### DESCRIPTION OF THE TASK
Say, as a bare number, how many lines of the listing hold "hothers".

════

-- ==== Sys2Proof/Decode.lean ====
section
/-! DEFINITION. The command word's fields, its decoder and its encoder (spec/30_encoding.md R110 to R115,
R133), the mask and match of each row of spec/opcode_table.json, and the assembler (R129, R130). -/

namespace Sys2Proof

/-- OP, bits 3:0 (R110). -/
def CmdWord.op (w : CmdWord) : BitVec 4 := w.extractLsb' 0 4
/-- RSV0, bits 7:4 (R110). -/
def CmdWord.rsv0 (w : CmdWord) : BitVec 4 := w.extractLsb' 4 4
/-- Field A, bits 15:8 (R110). -/
def CmdWord.fieldA (w : CmdWord) : Byte := w.extractLsb' 8 8
/-- Field B, bits 23:16 (R110). -/
def CmdWord.fieldB (w : CmdWord) : Byte := w.extractLsb' 16 8
/-- Field C, bits 31:24 (R110). -/
def CmdWord.fieldC (w : CmdWord) : Byte := w.extractLsb' 24 8
/-- Field D, bits 39:32 (R110). -/
def CmdWord.fieldD (w : CmdWord) : Byte := w.extractLsb' 32 8
/-- Field E, bits 47:40 (R110). -/
def CmdWord.fieldE (w : CmdWord) : Byte := w.extractLsb' 40 8
/-- Field F, bits 55:48 (R110). -/
def CmdWord.fieldF (w : CmdWord) : Byte := w.extractLsb' 48 8
/-- RSV1, bits 63:56 (R110). -/
def CmdWord.rsv1 (w : CmdWord) : Byte := w.extractLsb' 56 8

/-- A reserved field of the word is not zero (R111). -/
def CmdWord.hasReservedBits (w : CmdWord) : Bool := decide (w.rsv0 ≠ 0 ∨ w.rsv1 ≠ 0)

/-- CFG.SETTLE's operand, `B<<8 | A`: field A is the low byte (R115). -/
def settleOperand (b a : Byte) : Micros := b.setWidth 16 <<< 8 ||| a.setWidth 16

/-- Why a command word is no instruction: a reserved bit is set in a word of a valid opcode (R111). The
acceptance step raises InvalidArgument for it (R133); the opcode decides whether R161 applies. -/
inductive DecodeReject where
  | reservedField (op : BitVec 4)
  deriving DecidableEq, Repr

/-- The decoder of R133. A reserved opcode is recognised whatever the other fields hold, as the masks of its
rows in the opcode table say; both ways of rejecting such a word have the same effect (R134, R268). -/
def decode (w : CmdWord) : Except DecodeReject Instr :=
  match w.op.toNat with
  | 0x0 => .ok .reserved0
  | 0x6 => .ok .reserved6
  | 0x7 => .ok .reserved7
  | 0xE => .ok .reservedE
  | 0xF => .ok .reservedF
  | n =>
    if w.hasReservedBits then .error (.reservedField w.op)
    else
      match n with
      | 0x1 => .ok (.frmZoned w.fieldA w.fieldB w.fieldC w.fieldD w.fieldE w.fieldF)
      | 0x2 => .ok (.frmLegacy w.fieldB w.fieldC w.fieldD w.fieldE w.fieldF)
      | 0x3 => .ok (.frmPerf w.fieldA)
      | 0x4 => .ok .frmSend
      | 0x5 => .ok (.cfgSettle (settleOperand w.fieldB w.fieldA))
      | 0x8 => .ok (.ecBuild w.fieldA w.fieldB)
      | 0x9 => .ok (.ecExec w.fieldA w.fieldB)
      | 0xA => .ok (.ecPerf w.fieldA)
      | 0xB => .ok (.ecFan w.fieldA)
      | 0xC => .ok .ecMaxon
      | _ => .ok .ecMaxoff

/-- A command word from its opcode and operand fields, reserved fields zero: R110's
`OP | A<<8 | B<<16 | C<<24 | D<<32 | E<<40 | F<<48` (R129). -/
def cmdWord (op : BitVec 4) (a b c d e f : Byte) : CmdWord :=
  op.setWidth 64 ||| a.setWidth 64 <<< 8 ||| b.setWidth 64 <<< 16 ||| c.setWidth 64 <<< 24
    ||| d.setWidth 64 <<< 32 ||| e.setWidth 64 <<< 40 ||| f.setWidth 64 <<< 48

/-- The opcode of a command (R113). -/
def Instr.opcode : Instr → BitVec 4
  | .frmZoned .. => 0x1
  | .frmLegacy .. => 0x2
  | .frmPerf _ => 0x3
  | .frmSend => 0x4
  | .cfgSettle _ => 0x5
  | .ecBuild _ _ => 0x8
  | .ecExec _ _ => 0x9
  | .ecPerf _ => 0xA
  | .ecFan _ => 0xB
  | .ecMaxon => 0xC
  | .ecMaxoff => 0xD
  | .reserved0 => 0x0
  | .reserved6 => 0x6
  | .reserved7 => 0x7
  | .reservedE => 0xE
  | .reservedF => 0xF

/-- The encoder: unused operand fields and reserved fields are 0 (R113, R129). -/
def encode (i : Instr) : CmdWord :=
  match i with
  | .frmZoned zone mode r g b bri => cmdWord i.opcode zone mode r g b bri
  | .frmLegacy mode r g b bri => cmdWord i.opcode 0 mode r g b bri
  | .frmPerf perf => cmdWord i.opcode perf 0 0 0 0 0
  | .frmSend => cmdWord i.opcode 0 0 0 0 0 0
  | .cfgSettle us => cmdWord i.opcode (us.extractLsb' 0 8) (us.extractLsb' 8 8) 0 0 0 0
  | .ecBuild t v => cmdWord i.opcode t v 0 0 0 0
  | .ecExec t v => cmdWord i.opcode t v 0 0 0 0
  | .ecPerf m => cmdWord i.opcode m 0 0 0 0 0
  | .ecFan en => cmdWord i.opcode en 0 0 0 0 0
  | .ecMaxon => cmdWord i.opcode 0 0 0 0 0 0
  | .ecMaxoff => cmdWord i.opcode 0 0 0 0 0 0
  | .reserved0 => cmdWord i.opcode 0 0 0 0 0 0
  | .reserved6 => cmdWord i.opcode 0 0 0 0 0 0
  | .reserved7 => cmdWord i.opcode 0 0 0 0 0 0
  | .reservedE => cmdWord i.opcode 0 0 0 0 0 0
  | .reservedF => cmdWord i.opcode 0 0 0 0 0 0

/-- The mask of the command's row in spec/opcode_table.json: OP and both reserved fields for a valid
opcode (R113), OP alone for a reserved one. -/
def Instr.rowMask : Instr → CmdWord
  | .reserved0 => 0x000000000000000F
  | .reserved6 => 0x000000000000000F
  | .reserved7 => 0x000000000000000F
  | .reservedE => 0x000000000000000F
  | .reservedF => 0x000000000000000F
  | .frmZoned .. => 0xFF000000000000FF
  | .frmLegacy .. => 0xFF000000000000FF
  | .frmPerf _ => 0xFF000000000000FF
  | .frmSend => 0xFF000000000000FF
  | .cfgSettle _ => 0xFF000000000000FF
  | .ecBuild _ _ => 0xFF000000000000FF
  | .ecExec _ _ => 0xFF000000000000FF
  | .ecPerf _ => 0xFF000000000000FF
  | .ecFan _ => 0xFF000000000000FF
  | .ecMaxon => 0xFF000000000000FF
  | .ecMaxoff => 0xFF000000000000FF

/-- The match value of the command's row in spec/opcode_table.json: its opcode. -/
def Instr.rowMatch (i : Instr) : CmdWord := i.opcode.setWidth 64

/-- What the decoder reads from an instruction word numbered as spec/opcode_table.json numbers it. -/
def decodeTableWord (nbits w : Nat) : Option Instr :=
  match decode (BitVec.ofNat 64 (w % 2 ^ nbits)) with
  | .ok i => some i
  | .error _ => none

/-! The assembler. -/

/-- A zone name's value (R16, R129). -/
def ZoneName.value : ZoneName → Nat
  | .all => 0
  | .left => 1
  | .midLeft => 2
  | .midRight => 3
  | .right => 4

/-- A mode name's value (R16, R129). -/
def ModeName.value : ModeName → Nat
  | .off => 0
  | .static => 1
  | .breathing => 2
  | .neon => 3
  | .rainbow => 4
  | .flow => 5
  | .wave => 6

/-- A performance-mode name's value for FRM.PERF, the HID channel (R16, R129). -/
def PerfName.hidValue : PerfName → Nat
  | .office => 0x40
  | .balance => 0x41
  | .gaming => 0x42

/-- A performance-mode name's value for EC.PERF, the EC channel (R16, R129). -/
def PerfName.ecValue : PerfName → Nat
  | .office => 0
  | .balance => 1
  | .gaming => 2

/-- EC.FAN's names (R129). -/
def FanName.value : FanName → Nat
  | .on => 1
  | .off => 0

/-- The byte an operand stands for. -/
def AsmArg.byte {ν : Type} (value : ν → Nat) : AsmArg ν → Byte
  | .num n => BitVec.ofNat 8 n
  | .name x => BitVec.ofNat 8 (value x)

/-- The command an assembler line stands for; the pseudo-instructions expand as R130 says. -/
def AsmLine.instr : AsmLine → Instr
  | .frmZoned zone mode r g b bri =>
      .frmZoned (zone.byte ZoneName.value) (mode.byte ModeName.value)
        (BitVec.ofNat 8 r) (BitVec.ofNat 8 g) (BitVec.ofNat 8 b) (BitVec.ofNat 8 bri)
  | .frmLegacy mode r g b bri =>
      .frmLegacy (mode.byte ModeName.value)
        (BitVec.ofNat 8 r) (BitVec.ofNat 8 g) (BitVec.ofNat 8 b) (BitVec.ofNat 8 bri)
  | .frmPerf perf => .frmPerf (perf.byte PerfName.hidValue)
  | .frmSend => .frmSend
  | .cfgSettle us => .cfgSettle (BitVec.ofNat 16 us)
  | .ecBuild t v => .ecBuild (BitVec.ofNat 8 t) (BitVec.ofNat 8 v)
  | .ecExec t v => .ecExec (BitVec.ofNat 8 t) (BitVec.ofNat 8 v)
  | .ecPerf m => .ecPerf (m.byte PerfName.ecValue)
  | .ecFan en => .ecFan (en.byte FanName.value)
  | .ecMaxon => .ecMaxon
  | .ecMaxoff => .ecMaxoff
  | .frmAll mode r g b bri =>
      .frmZoned (BitVec.ofNat 8 ZoneName.all.value) (mode.byte ModeName.value)
        (BitVec.ofNat 8 r) (BitVec.ofNat 8 g) (BitVec.ofNat 8 b) (BitVec.ofNat 8 bri)
  | .ecFanOn => .ecFan 1
  | .ecFanOff => .ecFan 0
  | .ecRaw t v => .ecExec (BitVec.ofNat 8 t) (BitVec.ofNat 8 v)

/-- The command word of a line whose numbers are in range; the assembler refuses a number that is not. -/
def AsmLine.assemble (l : AsmLine) : Option CmdWord :=
  if l.wellFormed then some (encode l.instr) else none

end Sys2Proof
end

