theorem Sending.tickStep : Sending t v s₀ (tickStep s) := by
  obtain ⟨c, he, hc⟩ := tickStep_eq s
  have hs := h.stage
  rw [he]
  refine { h with stage := ?_ }
  cases hp : s.phase <;> simp only [Stage, hp] at hs ⊢
  case ecIdx =>
    obtain ⟨hw, hb⟩ := hs
    exact ⟨hw, fun hc => (hb hc).tick⟩
  case ecIdxWait =>
    obtain ⟨ho, hw, hu⟩ := hs
    exact ⟨ho, hw, fun hc => (hu hc).tick ((hu hc).triggered_of_half nofun)⟩
  case ecDat =>
    obtain ⟨hw, hu⟩ := hs
    exact ⟨hw, fun hc => (hu hc).tick ((hu hc).triggered_of_half nofun)⟩
  case ecDatWait =>
    obtain ⟨ho, hw, hu⟩ := hs
    exact ⟨ho, hw, fun hc => (hu hc).tick ((hu hc).triggered_of_half nofun)⟩
  case ecSettle =>
    obtain ⟨hw, hu⟩ := hs
    rw [if_pos hp] at hc
    exact ⟨hw, fun hcov => (hu hcov).tick (by omega)⟩

/-- At the end of the sequence the history has its port writes, and the EC its effect. -/
theorem Sending.sent (hp : s.phase = .ecSettle) (hc : s.settleCnt = 0) (hk : s.stepIx = 7) :
    Sent s₀.history s.history (okWrites (buildSeq t v).toList) ∧ (Covered s₀ → Committed s₀.ec t v s.ec) := by
  have hall : madePairs s ++ [currentPair s] = (buildSeq t v).toList :=
    (madePairs_eighth (by simp [hk])).trans (congrArg Vector.toList h.seq_eq)
  have hs := h.stage
  simp only [Stage, hp, hc, hall] at hs
  obtain ⟨hw, hu⟩ := hs
  exact ⟨hw, fun hcov => (hu hcov).committed (Nat.lt_succ_of_le hcov)⟩

/-- A quiet move goes on with the sequence, or fails a port write, or is BLOCK's at the end of the sequence. -/
theorem Sending.moved {u : State} {m : Move} (hq : quiet m = true) (hm : Moved m s u) :
    Sending t v s₀ u ∨ (u.phase = .idle ∧ u.status.done = false) ∨
      (s.phase = .ecSettle ∧ s.settleCnt = 0 ∧ s.stepIx = 7 ∧ u = settleAdvance s) := by
  cases hm with
  | stays => exact .inl h
  | hidIssued _ hp => exact absurd h.stage (by simp [Stage, hp])
  | hidAnswered _ _ _ hp _ => exact absurd h.stage (by simp [Stage, hp])
  | indexIssued _ hp => exact .inl (h.indexIssue hp)
  | indexAnswered b r _ hp ho =>
    by_cases hr : r = .ok
    · exact .inl (hr ▸ h.indexOk hp ho)
    · exact .inr (.inl (indexRespond_of_error hr b ▸ ⟨rfl, rfl⟩))
  | dataIssued _ hp => exact .inl (h.dataIssue hp)
  | dataAnswered b r _ hp ho =>
    by_cases hr : r = .ok
    · exact .inl (hr ▸ h.dataOk hp ho)
    · exact .inr (.inl (dataRespond_of_error hr b ▸ ⟨rfl, rfl⟩))
  | nextPair _ hp hc hk => exact .inl (h.nextPair hp hc hk)
  | nextSequence _ hp hc hk hn =>
    have h7 : s.stepIx = 7 := BitVec.eq_of_toNat_eq hk
    exact .inr (.inr ⟨hp, hc, h7, (settleAdvance_of_more h7 hn).symm⟩)
  | completed _ hp hc hk hn =>
    have h7 : s.stepIx = 7 := BitVec.eq_of_toNat_eq hk
    exact .inr (.inr ⟨hp, hc, h7, (settleAdvance_of_last h7 hn).symm⟩)
  | ticked _ => exact .inl h.tickStep
  | foreignWrote _ _ _ hm => simp [hm, quiet] at hq
  | lateHid _ _ _ hm => simp [hm, quiet] at hq
  | latePort _ _ _ _ hm => simp [hm, quiet] at hq
  | hidOpened _ _ => exact .inl { h with }
  | ecOpened _ _ => exact .inl { h with }
  | wasReset hm => simp [hm, quiet] at hq
end

/-- The sequence (t, v) that began in `s₀` has ended in `s`: its port writes are made and it is committed. -/
structure SequenceEnded (t v : Byte) (s₀ s : State) : Prop where
  command : commandOf s = commandOf s₀
  stepIx : s.stepIx = 7
  sent : Sent s₀.history s.history (okWrites (buildSeq t v).toList)
  committed : Covered s₀ → Committed s₀.ec t v s.ec

/-- A quiet run that ends with DONE goes through the end of the sequence it is in. -/
theorem exists_sequence_end {t v : Byte} {s₀ : State} (hd : s₀.status.done = false) {ms rest : List Move}
    (hq : ∀ m ∈ ms, quiet m = true) {s s' : State} (h : Sending t v s₀ s) (hs : s.sched = ms ++ rest)
    (hr : core.run ms.length s = .next s') (hd' : s'.status.done = true) :
    ∃ k u, SequenceEnded t v s₀ u ∧ k ≤ ms.length ∧ core.run k s = .next (settleAdvance u) ∧ ∃ ms₂ : List Move,
      (∀ m ∈ ms₂, quiet m = true) ∧ u.sched = ms₂ ++ rest ∧
        core.run ms₂.length (settleAdvance u) = .next s' := by
  induction ms generalizing s with
  | nil =>
    cases hr
    have hst : s'.status = s₀.status := congrArg Command.status h.command
    rw [hst, hd] at hd'
    cases hd'
  | cons m ms ih =>
    have hq' : ∀ m ∈ ms, quiet m = true := fun m' h' => hq m' (List.mem_cons_of_mem m h')
    obtain ⟨w, hw, hm, hsw⟩ := exists_moved_of_quiet hs (hq m List.mem_cons_self)
    have hrw : core.run ms.length w = .next s' := (run_succ hw).symm.trans hr
    have hu : Sending t v s₀ { s with sched := ms ++ rest } := { h with }
    obtain hgo | ⟨hp, hdw⟩ | ⟨hp, hc, hk, rfl⟩ := hu.moved (hq m List.mem_cons_self) hm
    · obtain ⟨k, u, hend, hk, hru, hrest⟩ := ih hq' hgo hsw hrw
      exact ⟨k + 1, u, hend, Nat.succ_le_succ hk, (run_succ hw).trans hru, hrest⟩
    · have hrest := rests_of_run hq' (s := w) ⟨hp, rfl, rfl, 0, rfl⟩ hsw hrw
      rw [hrest.status, hdw] at hd'
      cases hd'
    · obtain ⟨hsent, hcom⟩ := hu.sent hp hc hk
      exact ⟨1, _, ⟨hu.command, hk, hsent, hcom⟩, Nat.le_add_left 1 _, run_succ hw, ms, hq', rfl, hrw⟩

/-! Whole commands. -/

section
variable {i : Instr} {s s' : State} {n : BitVec 2} {t v pt pv : Byte} {ms rest : List Move}
  (ha : startArgs i s = some (n, t, v, pt, pv)) (hp : s.phase = .idle) (hq : ∀ m ∈ ms, quiet m = true)
  (hs : s.sched = .issue (encode i) :: (ms ++ rest)) (hr : core.run (ms.length + 1) s = .next s')
  (hd : s'.status.done = true)
include ha hp hq hs hr hd

/-- An EC command that ends with DONE has started, and goes through the end of its first sequence. -/
theorem exists_first_sequence_end :
    ∃ k u, SequenceEnded t v (started n t v pt pv (accept (encode i) s)) u ∧ k ≤ ms.length + 1 ∧
      core.run k s = .next (settleAdvance u) ∧ ∃ ms₂ : List Move,
        (∀ m ∈ ms₂, quiet m = true) ∧ u.sched = ms₂ ++ rest ∧
          core.run ms₂.length (settleAdvance u) = .next s' := by
  cases ho : s.ecOpen with
  | true =>
    have hstep := step_of_start hs hp ha ho
    rw [run_succ hstep] at hr
    obtain ⟨k, u, hend, hk, hru, hrest⟩ :=
      exists_sequence_end rfl hq (sending_start (t := t) (v := v) rfl rfl rfl) rfl hr hd
    exact ⟨k + 1, u, { hend with }, Nat.succ_le_succ hk, (run_succ hstep).trans hru, hrest⟩
  | false =>
    have hstep := (step_of_startArgs hs hp ha).trans (congrArg _ (start_of_closed _ ho))
    rw [run_succ hstep] at hr
    have hrest := rests_of_run hq ⟨rfl, rfl, rfl, 0, rfl⟩ rfl hr
    rw [hrest.status] at hd
    cases hd

/-- A command of one sequence is complete at its end. -/
theorem sent_and_committed_of_single (hn : n = 1) :
    Sent s.history s'.history (okWrites (buildSeq t v).toList) ∧ (Covered s → Committed s.ec t v s'.ec) := by
  obtain ⟨k, u, hend, -, -, ms₂, hq₂, hs₂, hr₂⟩ := exists_first_sequence_end ha hp hq hs hr hd
  have hu : u.nsub = 1 := (congrArg Command.nsub hend.command).trans hn
  rw [settleAdvance_of_last hend.stepIx (by rw [hu]; exact Nat.le_add_left ..)] at hr₂
  have hrest : Rests (complete u) s' := rests_of_run hq₂ ⟨rfl, rfl, rfl, 0, rfl⟩ hs₂ hr₂
  obtain ⟨j, hj⟩ := hrest.ec
  exact ⟨hrest.writes.trans hend.sent, fun hc => hj ▸ (hend.committed hc).iterate_tick j⟩

/-- A composite goes on to its second sequence, and is complete at the end of that one. -/
theorem sent_and_committed_of_composite (hn : n = 2) :
    Sent s.history s'.history (okWrites ((buildSeq t v).toList ++ (buildSeq pt pv).toList)) ∧
      ∃ k u, k ≤ ms.length + 1 ∧ core.run k s = .next u ∧
        Sent s.history u.history (okWrites (buildSeq t v).toList) ∧
        (Covered s → Committed s.ec t v u.ec ∧ Committed u.ec pt pv s'.ec) := by
  obtain ⟨k, u, hend, hk, hru, ms₂, hq₂, hs₂, hr₂⟩ := exists_first_sequence_end ha hp hq hs hr hd
  have hu : u.nsub = 2 := (congrArg Command.nsub hend.command).trans hn
  have hx : u.subseq = 0 := congrArg Command.subseq hend.command
  have hdu : u.status.done = false := congrArg (Status.done ∘ Command.status) hend.command
  have hus : u.settleUs = s.settleUs := congrArg Command.settleUs hend.command
  have hseq : buildSeq u.pendT u.pendV = buildSeq pt pv :=
    congrArg₂ buildSeq (congrArg Command.pendT hend.command) (congrArg Command.pendV hend.command)
  rw [settleAdvance_of_more hend.stepIx (by simp [hu, hx])] at hru hr₂
  obtain ⟨-, w, hend₂, -, -, ms₃, hq₃, hs₃, hr₃⟩ :=
    exists_sequence_end (s₀ := nextSubseq u) (s := nextSubseq u) hdu hq₂ (sending_start rfl rfl hseq) hs₂ hr₂ hd
  have hw : w.nsub = u.nsub := congrArg Command.nsub hend₂.command
  have hxw : w.subseq = 1 := congrArg Command.subseq hend₂.command
  rw [settleAdvance_of_last hend₂.stepIx (by rw [hw, hxw, hu]; rfl)] at hr₃
  have hrest : Rests (complete w) s' := rests_of_run hq₃ ⟨rfl, rfl, rfl, 0, rfl⟩ hs₃ hr₃
  obtain ⟨j, hj⟩ := hrest.ec
  have hboth : Sent s.history w.history (okWrites ((buildSeq t v).toList ++ (buildSeq pt pv).toList)) :=
    okWrites_append .. ▸ Sent.trans hend.sent hend₂.sent
  refine ⟨hrest.writes.trans hboth, k, nextSubseq u, hk, hru, hend.sent, fun hc => ?_⟩
  have h₁ : Committed s.ec t v u.ec := hend.committed hc
  have hc₂ : Covered (nextSubseq u) := by
    rw [Covered, nextSubseq_ec, nextSubseq_settleUs, h₁.latency, hus]
    exact hc
  exact ⟨h₁, hj ▸ (hend₂.committed hc₂).iterate_tick j⟩
end

end Sys2Proof.Machine
end

section
/-! The obligations of spec/41_sequencer.md about what a completed command has done. -/

namespace Sys2Proof.Settled

open Sys2Proof.Machine Sys2Proof.Safety

/-- Settles O57: only the answer OK leads on from a port write, and only the eighth pair's end to DONE. -/
theorem completedExecMadeItsSixteenWrites : Obligations.CompletedExecMadeItsSixteenWrites := by
  intro s s' t v ms rest hp hq hs hr hd
  exact (sent_and_committed_of_single (startArgs_of_runsOne (.inl rfl) s) hp hq hs hr hd rfl).1

/-- Settles O58: the settle counter of the eighth pair reaches 0 after the tick that commits the sequence. -/
theorem completedSequenceSetsEcRam : Obligations.CompletedSequenceSetsEcRam := by
  intro s s' i t v ms rest hi hp hq hl hs hr hd
  have hc := (sent_and_committed_of_single (startArgs_of_runsOne hi s) hp hq hs hr hd rfl).2 hl
  exact ⟨hc.target, hc.others⟩

/-- Settles O59: the first sequence's end is the second's start, at an EC that is settled. -/
theorem completedCompositeSetsBothRegisters : Obligations.CompletedCompositeSetsBothRegisters := by
  intro s s' i ms rest hi hp hq hs hr hd
  obtain rfl | rfl := hi
  · obtain ⟨hw, k, u, hk, hu, hsent, hc⟩ :=
      sent_and_committed_of_composite (t := 0x40) (v := 2) (pt := 0x41) (pv := 1) rfl hp hq hs hr hd rfl
    refine ⟨hw, fun hl => ?_⟩
    obtain ⟨h₁, h₂⟩ := hc hl
    obtain ⟨hperf, hfan, hothers⟩ := h₁.both h₂ (by decide)
    exact ⟨fun _ => ⟨hperf, hfan⟩, nofun, ⟨k, u, hk, hu, hsent, h₁.target⟩, hothers⟩
  · obtain ⟨hw, k, u, hk, hu, hsent, hc⟩ :=
      sent_and_committed_of_composite (t := 0x41) (v := 0) (pt := 0x40) (pv := 1) rfl hp hq hs hr hd rfl
    refine ⟨hw, fun hl => ?_⟩
    obtain ⟨h₁, h₂⟩ := hc hl
    obtain ⟨hfan, hperf, hothers⟩ := h₁.both h₂ (by decide)
    exact ⟨nofun, fun _ => ⟨hfan, hperf⟩, ⟨k, u, hk, hu, hsent, h₁.target⟩,
      fun h₀ a hp hf => hothers h₀ a hf hp⟩

end Sys2Proof.Settled
end

section
/-! SUPPORT. The answer to every accepted command (spec/60_exceptions.md R272): each meaning of a command, and each move
that ends one, shows DONE or an error or leaves the block busy. -/

namespace Sys2Proof.Safety

open Sys2Proof.Machine

section
variable {s t : State}

/-- A meaning of a command sets DONE, raises an error or makes the block busy. -/
theorem answersEveryCommand_of_accepted {i : Instr} (ha : Accepted i s t) : AnswersEveryCommand t := by
  cases ha with
  | built => exact fun _ hd => nomatch hd
  | settle => exact fun _ hd => nomatch hd
  | filled => exact fun _ hd => nomatch hd
  | notBuilt => exact fun _ _ he => nomatch he
  | invalid => exact fun _ _ he => nomatch he
  | notFound => exact fun _ _ he => nomatch he
  | sending => exact fun hp => nomatch hp
  | started => exact fun hp => nomatch hp

/-- A word that is no command raises an error (R111, R133). -/
theorem answersEveryCommand_of_rejected {w : CmdWord} {r : DecodeReject} (hd : decode w = .error r) (s : State) :
    AnswersEveryCommand (rejectWord r s) := by
  obtain he | ⟨-, he⟩ := rejectWord_cases hd s <;> rw [he] <;> exact fun _ _ hn => nomatch hn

════

### THE ANSWER
4